*Exercise requirements*. In the material below, find each line with the string "Config" and copy it.

*Supplied records*.
/-- And so it is along every run. -/
theorem run_relates_of_exec {P : State → State → Prop} (hrefl : ∀ s, P s s) (htrans : ∀ s t u, P s t → P t u → P s u)
    (hstall : ∀ s, P s (s.setStall false)) (hexec : ∀ i s t, exec i s = .next t → P s t) (n : Nat) (s t : State)
    (h : Sys2Proof.core.run n s = .next t) : P s t := by
  refine run_relates hrefl (fun s t u hstep htail => ?_) n s t h
  have hstep : stepIn defaultTickParams s = .next t := hstep
  exact htrans s t u (stepIn_relates hrefl htrans hstall hexec hstep) htail

/-! What nothing writes -/

/-- SP, B and C as before, D not newly set, I not newly clear, the call stack only longer (R25, R30, R33). -/
def State.KeepsUnwritten (s t : State) : Prop :=
  t.sp = s.sp ∧ t.flagB = s.flagB ∧ t.flagC = s.flagC ∧
  (t.flagD = true → s.flagD = true) ∧ (s.flagI = true → t.flagI = true) ∧ s.cs <+: t.cs

theorem State.KeepsUnwritten.refl (s : State) : s.KeepsUnwritten s :=
  ⟨rfl, rfl, rfl, id, id, List.prefix_refl _⟩

theorem State.KeepsUnwritten.trans {s t u : State} (hst : s.KeepsUnwritten t) (htu : t.KeepsUnwritten u) :
    s.KeepsUnwritten u := by
  obtain ⟨hsp, hb, hc, hd, hi, hcs⟩ := hst
  obtain ⟨hsp', hb', hc', hd', hi', hcs'⟩ := htu
  exact ⟨hsp'.trans hsp, hb'.trans hb, hc'.trans hc, hd ∘ hd', hi' ∘ hi, hcs.trans hcs'⟩

/-- No instruction has SP, B or C among its writers (R25, R30). -/
theorem unwritten_notMem_writesOf (i : Instr) :
    Element.sp ∉ writesOf i ∧ Element.flagB ∉ writesOf i ∧ Element.flagC ∉ writesOf i := by
  cases i <;> simp [writesOf]

theorem exec_keepsUnwritten {i : Instr} {s t : State} (h : exec i s = .next t) : s.KeepsUnwritten t := by
  obtain ⟨hsp, hb, hc⟩ := unwritten_notMem_writesOf i
  refine ⟨Observed.byte.inj (exec_frame h hsp), Observed.bit.inj (exec_frame h hb), Observed.bit.inj (exec_frame h hc),
    fun hd => ?_, fun hi => ?_, exec_cs h ▸ List.prefix_append _ _⟩
  · rw [exec_flagD h] at hd
    exact Bool.and_elim_right hd
  · rw [exec_flagI h, hi, Bool.or_true]

/-- Settles O43, along the run: every instruction keeps the relation. -/
theorem runsKeepUnwrittenState : Obligations.RunsKeepUnwrittenState := by
  unfold Obligations.RunsKeepUnwrittenState
  exact run_relates_of_exec State.KeepsUnwritten.refl (fun s t u => State.KeepsUnwritten.trans)
    (fun s => State.KeepsUnwritten.refl s) fun i s t => exec_keepsUnwritten

/-! The canonical form of memory -/

/-- An instruction leaves memory or writes one byte of it (R52). -/
theorem exec_mem {i : Instr} {s t : State} (h : exec i s = .next t) :
    t.mem = s.mem ∨ ∃ (a : Address) (v : Byte), t.mem = s.mem.writeAt a.toNat v := by
  cases i with
  | bpl d8 =>
    rw [exec_bpl] at h
    cases h
    exact .inl rfl
  | beq d8 =>
    rw [exec_beq] at h
    cases h
    exact .inl rfl
  | staZp | stxZp | staAbs =>
    cases h
    exact .inr ⟨_, _, rfl⟩
  | _ =>
    cases h
    exact .inl rfl

theorem exec_inv {i : Instr} {s t : State} (h : exec i s = .next t) (hs : s.Inv) : t.Inv := by
  rcases exec_mem h with hmem | ⟨a, v, hmem⟩
  · rw [State.Inv, hmem]
    exact hs
  · rw [State.Inv, hmem]
    exact Memory.wf_writeAt v a.isLt hs

theorem stepIn_inv {p : Config.TickParams} {s t : State} (h : stepIn p s = .next t) : s.Inv → t.Inv :=
  stepIn_relates (P := fun s t => s.Inv → t.Inv) (fun _ => id) (fun _ _ _ hst htu => htu ∘ hst) (fun _ => id)
    (fun _ _ _ => exec_inv) h

theorem run_inv {n : Nat} {s t : State} (h : Sys2Proof.core.run n s = .next t) : s.Inv → t.Inv :=
  run_relates_of_exec (P := fun s t => s.Inv → t.Inv) (fun _ => id) (fun _ _ _ hst htu => htu ∘ hst) (fun _ => id)
    (fun _ _ _ => exec_inv) n s t h

/-- Settles O45: a tick writes memory by its instruction only, and a byte write keeps the form. -/
theorem stepsKeepMemoryCanonical : Obligations.StepsKeepMemoryCanonical := by
  unfold Obligations.StepsKeepMemoryCanonical
  exact ⟨fun s t hs h => stepIn_inv (p := defaultTickParams) h hs, fun p s t hs h => stepIn_inv h hs,
    fun n s t hs h => run_inv h hs⟩

/-! What nothing reads -/

/-- Instructions started in states that agree on what can be read end in states that do (R25, R30, R34). -/
theorem exec_sameReadable {i : Instr} {s s' t : State} (h : s.SameReadable s') (hexec : exec i s = .next t) :
    ∃ t', exec i s' = .next t' ∧ t.SameReadable t' := by
  obtain ⟨ha, hx, hy, hpc, hn, hz, hst, hm⟩ := h
  have hread : ∀ a, s.read a = s'.read a := fun a => congrArg (Memory.readAt · a.toNat) hm
  cases i with
  | bpl d8 =>
    rw [exec_bpl] at hexec
    cases hexec
    exact ⟨_, exec_bpl d8 s', by simp [State.SameReadable, *]⟩
  | beq d8 =>
    rw [exec_beq] at hexec
    cases hexec
    exact ⟨_, exec_beq d8 s', by simp [State.SameReadable, *]⟩
  | _ =>
    cases hexec
    exact ⟨_, rfl, by simp [State.SameReadable, absoluteOperand, *]⟩

/-- And so do ticks, with the same reports: the skip and the fetch read PC and memory only. -/
theorem tickIn_sameReadable {p : Config.TickParams} {s s' t : State} {o : TickOutcome} (h : s.SameReadable s')
    (htick : tickIn p s = .next (t, o)) : ∃ t', tickIn p s' = .next (t', o) ∧ t.SameReadable t' := by
  obtain ⟨ha, hx, hy, hpc, hn, hz, hst, hm⟩ := h
  have hskippc : s'.skipPadding.pc = s.skipPadding.pc := by
    rw [State.skipPadding_pc, State.skipPadding_pc, hpc, hm]
  have hskip : s.skipPadding.SameReadable s'.skipPadding := ⟨ha, hx, hy, hskippc.symm, hn, hz, hst, hm⟩
  have hrun : s.Running → s'.Running := fun ⟨hend, hstall⟩ => ⟨hpc ▸ hend, hst ▸ hstall⟩
  rcases tickIn_cases p s with ⟨hend, he⟩ | ⟨hend, hstall, he⟩ | ⟨hr, hrest, he⟩ | ⟨hr, hrest, u, hexec, he⟩ <;>
    rw [he] at htick <;> cases htick
  · exact ⟨s', tickIn_of_ended p (hpc.symm.trans hend), ha, hx, hy, hpc, hn, hz, hst, hm⟩
  · exact ⟨_, tickIn_of_stalled p (fun he => hend (hpc.trans he)) (hst ▸ hstall), ha, hx, hy, hpc, hn, hz, rfl, hm⟩
  · refine ⟨_, ?_, hskip⟩
    rw [tickIn_of_skip_to_end p (hrun hr) (hskippc.trans hrest), hskippc, hpc]
  · have hread : ∀ a, s'.read a = s.read a := fun a => congrArg (Memory.readAt · a.toNat) hm.symm
    have hinstr : s'.skipPadding.instrAtPc p.opcodes = s.skipPadding.instrAtPc p.opcodes := by
      simp only [State.instrAtPc, hskippc, State.skipPadding_read, hread]
    have hadvance : (s.skipPadding.advance 1).SameReadable (s'.skipPadding.advance 1) :=
      ⟨ha, hx, hy, congrArg (· + 1) hskippc.symm, hn, hz, hst, hm⟩
    obtain ⟨t', hexec', hsame⟩ := exec_sameReadable hadvance hexec
    refine ⟨t', ?_, hsame⟩
    rw [tickIn_of_fetch (hrun hr) (hskippc ▸ hrest) (hinstr ▸ hexec'), fetchReport, fetchReport, hskippc, hread, hpc]

theorem stepIn_sameReadable {p : Config.TickParams} {s s' t : State} (h : s.SameReadable s')
    (hstep : stepIn p s = .next t) : ∃ t', stepIn p s' = .next t' ∧ t.SameReadable t' := by
  obtain ⟨o, htick⟩ := stepIn_eq_next_iff.mp hstep
  obtain ⟨t', htick', hsame⟩ := tickIn_sameReadable h htick
  exact ⟨t', stepIn_of_tickIn htick', hsame⟩

/-- Every step answers a next state, so a run is its first step and then the rest. -/
theorem run_succ_eq_next {n : Nat} {s t : State} :
    Sys2Proof.core.run (n + 1) s = .next t ↔ ∃ u, step s = .next u ∧ Sys2Proof.core.run n u = .next t := by
  rw [run_succ]
  cases step s <;> simp

/-- Two runs in step, by induction on their length. -/
theorem run_sameReadable {n : Nat} {s s' t : State} (h : s.SameReadable s')
    (hrun : Sys2Proof.core.run n s = .next t) : ∃ t', Sys2Proof.core.run n s' = .next t' ∧ t.SameReadable t' := by
  induction n generalizing s s' with
  | zero =>
    cases hrun
    exact ⟨s', rfl, h⟩
  | succ n ih =>
    obtain ⟨u, hstep, hrest⟩ := run_succ_eq_next.mp hrun
    obtain ⟨u', hstep', hsame⟩ := stepIn_sameReadable (p := defaultTickParams) h hstep
    obtain ⟨t', hrest', hend⟩ := ih hsame hrest
    exact ⟨t', run_succ_eq_next.mpr ⟨u', hstep', hrest'⟩, hend⟩

/-- Settles O44: step by step the two runs read the same and so write the same. -/
theorem unreadStateNeverInfluencesARun : Obligations.UnreadStateNeverInfluencesARun := by
  unfold Obligations.UnreadStateNeverInfluencesARun
  exact ⟨fun n s s' t => run_sameReadable, fun p s s' t => stepIn_sameReadable⟩

end Sys2Proof.Machine
end

section
/-! Memory as a whole: the canonical form names each memory once, and what the mapper builds, at every address
(20_memory.md R50 to R68, 10_state.md R37, 60_exceptions.md R194). -/

namespace Sys2Proof.Machine

/-! Canonical memories -/

/-- The cells of a memory with rising addresses are what is read at their addresses. -/
theorem Memory.readAt_of_mem {m : Memory} (h : List.Pairwise (fun c d : Host.Cell => c.1 < d.1) m) {c : Host.Cell}
    (hc : c ∈ m) : m.readAt c.1 = c.2 := by
  induction m with
  | nil => cases hc
  | cons d m ih =>
    obtain ⟨hd, hm⟩ := List.pairwise_cons.mp h
    obtain ⟨k, v⟩ := d
    rcases List.mem_cons.mp hc with rfl | hc
    · exact if_pos rfl
    · rw [Memory.readAt_cons, if_neg (hd c hc).ne, ih hm hc]

/-- A canonical memory lists exactly the addresses of the space that do not read as `Memory.fill`. -/
theorem Memory.mem_iff_readAt {m : Memory} (h : m.wf) (c : Host.Cell) :
    c ∈ m ↔ c.1 < 0x10000 ∧ c.2 ≠ Memory.fill ∧ m.readAt c.1 = c.2 := by
  obtain ⟨hrising, hcells⟩ := h
  refine ⟨fun hc => ⟨(hcells c hc).1, (hcells c hc).2, Memory.readAt_of_mem hrising hc⟩, fun ⟨_, hfill, hread⟩ => ?_⟩
  by_cases hlisted : ∃ d ∈ m, d.1 = c.1
  · obtain ⟨d, hd, hdc⟩ := hlisted
    have hval : d.2 = c.2 := by rw [← Memory.readAt_of_mem hrising hd, hdc, hread]
    exact Prod.ext hdc hval ▸ hd
  · exact absurd (hread.symm.trans (Memory.readAt_of_absent fun d hd hdc => hlisted ⟨d, hd, hdc⟩)) hfill

/-- Settles O48: the two lists have the same cells, and rising addresses fix their order. -/
theorem canonicalMemoriesAreEqualWhenTheyReadEqual : Obligations.CanonicalMemoriesAreEqualWhenTheyReadEqual := by
  unfold Obligations.CanonicalMemoriesAreEqualWhenTheyReadEqual
  intro m n hm hn hread
  have hcells : ∀ c, c ∈ m ↔ c ∈ n := by
    intro c
    rw [Memory.mem_iff_readAt hm, Memory.mem_iff_readAt hn]
    refine and_congr_right fun hc => ?_
    have hsame := hread (BitVec.ofNat 16 c.1)
    rw [BitVec.toNat_ofNat, Nat.mod_eq_of_lt hc] at hsame
    rw [hsame]
  have hirrefl : Std.Irrefl fun c d : Host.Cell => c.1 < d.1 := ⟨fun c => lt_irrefl c.1⟩
  have hantisymm : Std.Antisymm fun c d : Host.Cell => c.1 < d.1 := ⟨fun c d hcd hdc => absurd hcd hdc.asymm⟩
  exact hm.1.eq_of_mem_iff hn.1 hcells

*Response to this task*.
theorem stepIn_inv {p : Config.TickParams} {s t : State} (h : stepIn p s = .next t) : s.Inv → t.Inv :=
theorem tickIn_sameReadable {p : Config.TickParams} {s s' t : State} {o : TickOutcome} (h : s.SameReadable s')
theorem stepIn_sameReadable {p : Config.TickParams} {s s' t : State} (h : s.SameReadable s')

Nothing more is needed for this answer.